[Source data]
────────────────────────────────────────
-- ==== Sys2Proof/Machine/Humidity.lean ====
section
/-! DEFINITION. The Zone Monitor: the end-of-pass update with its alarm machine, capture and task effects, the requests on zones,
limits, captures and exclusions, and READ_HEADS (09 R161 to R165, 10). -/

namespace Sys2Proof.Machine

/-! ## The end-of-pass update of one zone -/

/-- The raw mean: rounded to the nearest tenth, halves up (R163 step 1). -/
def rawMean (r : ZoneReadings) : Nat := (r.sum + r.count / 2) / r.count

/-- The filter step, its quotient truncated toward zero (R163 step 2). -/
def filterStep (held raw shift : Nat) : Nat :=
  ((held : Int) + Int.tdiv ((raw : Int) - held) ((2 : Int) ^ shift)).toNat

/-- The filtered humidity of a LIVE update: the first sample after UNSEEN or LOST, else the filter (R163 step 2). -/
def Zone.filter (z : Zone) (raw shift : Nat) : Nat :=
  match z.humidity, z.filtered with
  | .live, some h => filterStep h raw shift
  | .holding, some h => filterStep h raw shift
  | _, _ => raw

/-- A dwell count stays at 30 once there (R168). -/
def dwellUp (n : Nat) : Nat := min 30 (n + 1)

/-- One step of the alarm machine with a filtered humidity: the new state and dwell count (R168). -/
def alarmStep (l : ZoneLimits) (a : AlarmState) (dwell hf : Nat) : AlarmState × Nat :=
  match a with
  | .normal =>
    if hf < l.lo then (if l.dwell = 1 then .lowAlarm else .lowWatch, 1)
    else if l.hi < hf then (if l.dwell = 1 then .highAlarm else .highWatch, 1)
    else (.normal, 0)
  | .lowWatch =>
    if hf < l.lo then (if l.dwell ≤ dwellUp dwell then .lowAlarm else .lowWatch, dwellUp dwell) else (.normal, 0)
  | .lowAlarm => if l.lo + l.hy ≤ hf then (.normal, 0) else (.lowAlarm, dwell)
  | .highWatch =>
    if l.hi < hf then (if l.dwell ≤ dwellUp dwell then .highAlarm else .highWatch, dwellUp dwell) else (.normal, 0)
  | .highAlarm => if hf + l.hy ≤ l.hi then (.normal, 0) else (.highAlarm, dwell)

/-- LOW_ALARM and HIGH_ALARM. -/
def AlarmState.isAlarm : AlarmState → Bool
  | .lowAlarm | .highAlarm => true
  | _ => false

/-- A change into or out of an alarm (R170). -/
def alarmChanged (before after : AlarmState) : Bool := before != after && (before.isAlarm || after.isAlarm)

/-- A zone's alarm machine set to a state and dwell count, with the unacknowledged flag of R170. -/
def Zone.setAlarm (z : Zone) (a : AlarmState × Nat) : Zone :=
  { z with alarm := a.1, dwell := a.2, unacked := z.unacked || alarmChanged z.alarm a.1 }

/-- A capture ring with a sample appended, the oldest dropped from a full one (R173). -/
def ringPush (ring : List Sample) (x : Sample) : List Sample :=
  if Config.ringRoom ≤ ring.length then ring.tail ++ [x] else ring ++ [x]

/-- The capture mode after an append: a COUNTED capture falls by one and ends at 0 (R173). -/
def CaptureMode.afterAppend : CaptureMode → CaptureMode
  | .off => .off
  | .continuous => .continuous
  | .counted n => if n ≤ 1 then .off else .counted (n - 1)

/-- The append of a LIVE update to a zone whose capture mode is not OFF (R173). -/
def Zone.append (z : Zone) (x : Sample) : Zone :=
  match z.capture with
  | .off => z
  | m =>
    { z with
      ring := ringPush z.ring x
      overrun := z.overrun || decide (Config.ringRoom ≤ z.ring.length)
      capture := m.afterAppend }

/-- A LIVE update (R163, R165, R168, R173). -/
def Zone.liveUpdate (z : Zone) (l : ZoneLimits) (now : Nat) (r : ZoneReadings) : Zone :=
  let hf := z.filter (rawMean r) l.shift
  let y := { z with humidity := .live, raw := some (rawMean r), filtered := some hf, holdCount := 0 }
  (y.setAlarm (alarmStep l z.alarm z.dwell hf)).append
    { minute := now, raw := rawMean r, filtered := hf, count := r.count }

/-- The humidity state after a pass that gave the zone no reading (R164). -/
def Zone.quietState (z : Zone) (hold : Nat) : HumidityState :=
  match z.humidity with
  | .unseen => .unseen
  | .lost => .lost
  | .live | .holding => if hold ≤ z.holdCount then .lost else .holding

/-- Entry into LOST. -/
def entersLost (before after : HumidityState) : Bool := before != .lost && after == .lost

/-- The update of a zone with no reading; an entry into LOST forces the alarm machine to NORMAL (R164, R169). -/
def Zone.quietUpdate (z : Zone) (hold : Nat) : Zone :=
  let y := { z with humidity := z.quietState hold }
  if entersLost z.humidity y.humidity then y.setAlarm (.normal, 0) else y

/-- The end-of-pass update of a zone (R163, R164). -/
def Zone.update (z : Zone) (l : ZoneLimits) (now : Nat) (r : ZoneReadings) : Zone :=
  if r.count = 0 then z.quietUpdate l.hold else z.liveUpdate l now r

/-! ## The whole update -/

/-- The zones after a pass. -/
def State.updatedZones (s : State) (p : Vector ZoneReadings 8) : Vector Zone 8 :=
  Vector.ofFn fun z => (s.zones[z]).update s.config.zones[z] s.clock.minute p[z]

/-- Some zone shows a change. -/
def someZone (before after : Vector Zone 8) (f : Zone → Zone → Bool) : Bool :=
  (List.finRange 8).any fun z => f before[z] after[z]

/-- A zone enters LOW_ALARM. -/
def entersLow (before after : Zone) : Bool := before.alarm != .lowAlarm && after.alarm == .lowAlarm

/-- An update with readings drops the oldest sample of a full ring that is capturing (R173). -/
def Zone.overruns (z : Zone) (r : ZoneReadings) : Bool :=
  r.count != 0 && z.capture != .off && decide (Config.ringRoom ≤ z.ring.length)

/-- A COUNTED capture has ended. -/
def captureEnded (before after : Zone) : Bool := before.capture != .off && after.capture == .off

/-- The notices of an end-of-pass update (R164, R170, R173). -/
def State.zoneNotices (s : State) (before after : Vector Zone 8) (p : Vector ZoneReadings 8) : State :=
  let u := s.raiseIf (someZone before after fun a b => entersLost a.humidity b.humidity) .climate .sensorLost
  let alarmed := someZone before after fun a b => alarmChanged a.alarm b.alarm
  let u := (u.raiseIf alarmed .climate .zoneAlarm).raiseIf alarmed .management .zoneAlarm
  let u := u.raiseIf ((List.finRange 8).any fun z => before[z].overruns p[z]) .climate .captureOverrun
  u.raiseIf (someZone before after captureEnded) .climate .captureDone

/-- A QUEUED BRUSH whose slot lies in a zone that enters LOW_ALARM (R171). -/
def State.brushInEntering (s : State) (before after : Vector Zone 8) (t : TaskRecord) : Bool :=
  t.kind == .brush && (t.place.zones s).any fun z => entersLow before[z] after[z]

/-- The end-of-pass update of all eight zones in one grant (R171). -/
def State.updateZones (s : State) (p : Vector ZoneReadings 8) : State :=
  let after := s.updatedZones p
  let u := { s with zones := after }
  let u := u.zoneNotices s.zones after p
  let u := u.withdrawWhere fun t => s.brushInEntering s.zones after t
  u.testIf (someZone s.zones after fun a b => a.alarm != b.alarm)

/-- ZONE_UPDATE in its grant: the oldest pass handed on is taken (R171; log entry 10). -/
def State.takeHanded (s : State) : State :=
  let u := s.grantInternal .zoneUpdate
  match u.loop.handed with
  | [] => u
  | p :: rest => State.updateZones { u with loop := { u.loop with handed := rest } } p

/-- ZONE_UPDATE (R171). -/
def execZoneUpdate (s : State) : Host.Outcome State Fault Refusal := .next (s.whenRunning State.takeHanded)

/-! ## READ_HEADS -/

/-- The seconds until the next pass begins; 0 while a start is due (R161). -/
def State.secondsToPass (s : State) : Nat := if s.loop.startsDue = 0 then s.config.sensor.period - s.loop.timer else 0

/-- READ_HEADS in its grant (R161). -/
def serveReadHeads (s : State) : State × Reply :=
  accept s (.heads (Vector.ofFn fun i => ⟨s.config.sensor.assignment[i], s.loop.heads[i]⟩) s.config.sensor.period s.secondsToPass)

/-- READ_HEADS (R161). -/
def execReadHeads (f : Frame) (s : State) : Host.Outcome State Fault Refusal := .next (s.request f .readHeads serveReadHeads)

/-! ## Limits -/

/-- Steps 2 to 4 of R167: the clamps, the ranges, the band. -/
def judgeLimits (l : RawLimits) : Option ZoneLimits :=
  let hy := min 50 l.hy
  let dwell := max 1 (min 30 l.dwell)
  if 1000 < l.lo ∨ 1000 < l.hi ∨ 4095 < l.boost ∨ 720 < l.hold ∨ 4 < l.shift then none
  else if l.hi < l.lo + 2 * hy then none
  else some { lo := l.lo, hi := l.hi, hy := hy, dwell := dwell, boost := l.boost, hold := l.hold, shift := l.shift }

/-- The limits of a zone replaced. -/
def State.setLimits (s : State) (z : ZoneNumber) (l : ZoneLimits) : State :=
  { s with config := { s.config with zones := s.config.zones.set z l } }

/-- A ZONE section written in its grant: BUSY while a save is in flight, then the zone number, then the fields (R167, R187). -/
def serveLimits (zone : Nat) (limits : RawLimits) (s : State) : State × Reply :=
  if s.memory.saving.isSome then refuse s .busy
  else
    onZone s zone fun z =>
      match judgeLimits limits with
      | none => refuse s .badField
      | some l => accept (s.setLimits z l) (.limits l)

/-- SET_ZONE_LIMITS (R167). -/
def execSetZoneLimits (f : Frame) (zone : Nat) (limits : RawLimits) (s : State) : Host.Outcome State Fault Refusal :=
  .next (s.request f .setZoneLimits (serveLimits zone limits))

/-! ## Zone records -/

/-- ACK_ZONE in its grant (R170). -/
def serveAckZone (zone : Nat) (s : State) : State × Reply :=
  onZone s zone fun z => accept (s.changeZone z fun r => { r with unacked := false })

/-- ACK_ZONE (R170). -/
def execAckZone (f : Frame) (zone : Nat) (s : State) : Host.Outcome State Fault Refusal :=
  .next (s.request f .ackZone (serveAckZone zone))

/-- A zone record as it is answered (R172). -/
def Zone.report (z : Zone) : ZoneReport :=
  { humidity := z.humidity, raw := z.raw, filtered := z.filtered, holdCount := z.holdCount, alarm := z.alarm, dwell := z.dwell,
    unacked := z.unacked, capture := z.capture, samples := z.ring.length, overrun := z.overrun, exclusion := z.exclusion,
    presence := z.presence }

/-- READ_ZONE in its grant (R172). -/
def serveReadZone (zone : Nat) (s : State) : State × Reply := onZone s zone fun z => accept s (.zone (s.zone z).report)

/-- READ_ZONE (R172). -/
def execReadZone (f : Frame) (zone : Nat) (s : State) : Host.Outcome State Fault Refusal :=
  .next (s.request f .readZone (serveReadZone zone))

/-! ## Capture -/

/-- START_CAPTURE in its grant: a count of 0 is CONTINUOUS (R174). -/
def serveStartCapture (zone count : Nat) (s : State) : State × Reply :=
  onZone s zone fun z =>
    if count ≤ 255 then
      accept (s.changeZone z fun r =>
        { r with ring := [], overrun := false, capture := if count = 0 then .continuous else .counted count })
    else refuse s .badField

/-- START_CAPTURE (R174). -/
def execStartCapture (f : Frame) (zone count : Nat) (s : State) : Host.Outcome State Fault Refusal :=
  .next (s.request f .startCapture (serveStartCapture zone count))

/-- STOP_CAPTURE in its grant (R174). -/
def serveStopCapture (zone : Nat) (s : State) : State × Reply :=
  onZone s zone fun z => accept (s.changeZone z fun r => { r with capture := .off })

/-- STOP_CAPTURE (R174). -/
def execStopCapture (f : Frame) (zone : Nat) (s : State) : Host.Outcome State Fault Refusal :=
  .next (s.request f .stopCapture (serveStopCapture zone))

/-- READ_CAPTURE in its grant: the oldest samples, up to the count, leave the ring (R175). -/
def serveReadCapture (zone count : Nat) (s : State) : State × Reply :=
  onZone s zone fun z =>
    if 1 ≤ count ∧ count ≤ 6 then
      let r := s.zone z
      accept (s.changeZone z fun x => { x with ring := x.ring.drop count })
        (.capture (r.ring.take count) (r.ring.length - count) r.capture r.overrun)
    else refuse s .badField

/-- READ_CAPTURE (R175). -/
def execReadCapture (f : Frame) (zone count : Nat) (s : State) : Host.Outcome State Fault Refusal :=
  .next (s.request f .readCapture (serveReadCapture zone count))

/-! ## Exclusions -/

/-- An exclusion request meets the zone record: the exclusion after it and the answer (the table of R177). -/
def Zone.requestExclusion (z : Zone) (minutes : Nat) : Exclusion × ResultCode :=
  match z.exclusion with
  | .active r => (.active (max r minutes), .granted)
  | .pending _ => (.pending minutes, .pending)
  | .none => if z.presence then (.pending minutes, .pending) else (.active minutes, .granted)

/-- REQUEST_EXCLUSION in its grant (R177). -/
def serveRequestExclusion (zone minutes : Nat) (s : State) : State × Reply :=
  onZone s zone fun z =>
    let r := (s.zone z).requestExclusion (max 1 (min 240 minutes))
    (s.changeZone z fun x => { x with exclusion := r.1 }, ⟨r.2, .empty⟩)

/-- REQUEST_EXCLUSION (R177). -/
def execRequestExclusion (f : Frame) (zone minutes : Nat) (s : State) : Host.Outcome State Fault Refusal :=
  .next (s.request f .requestExclusion (serveRequestExclusion zone minutes))

/-- An exclusion becomes NONE: EXCLUSION_ENDED is raised and the TASK_AVAILABLE test runs (R179). -/
def State.endExclusion (s : State) (z : ZoneNumber) : State :=
  ((s.changeZone z fun x => { x with exclusion := .none }).raise .climate .exclusionEnded).testAvailable

/-- END_EXCLUSION in its grant (R179). -/
def serveEndExclusion (zone : Nat) (s : State) : State × Reply :=
  onZone s zone fun z =>
    match (s.zone z).exclusion with
    | .none => refuse s .state
    | _ => accept (s.endExclusion z)

/-- END_EXCLUSION (R179). -/
def execEndExclusion (f : Frame) (zone : Nat) (s : State) : Host.Outcome State Fault Refusal :=
  .next (s.request f .endExclusion (serveEndExclusion zone))

/-- The ending grant: an exclusion still ACTIVE with 0 remaining ends; otherwise nothing (R179). -/
def State.exclusionEnding (s : State) (z : ZoneNumber) : State :=
  let u := s.grantInternal (.exclusionEnd z)
  if (u.zone z).exclusion = .active 0 then u.endExclusion z else u

/-- EXCLUSION_ENDING (R179). -/
def execExclusionEnding (z : ZoneNumber) (s : State) : Host.Outcome State Fault Refusal :=
  .next (s.whenRunning fun u => u.exclusionEnding z)

end Sys2Proof.Machine
end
────────────────────────────────────────
▶ [Exercise aim] I need every line of the data that has the word "samples"; please list them.

▶ [Response]
    unacked := z.unacked, capture := z.capture, samples := z.ring.length, overrun := z.overrun, exclusion := z.exclusion,
/-- READ_CAPTURE in its grant: the oldest samples, up to the count, leave the ring (R175). -/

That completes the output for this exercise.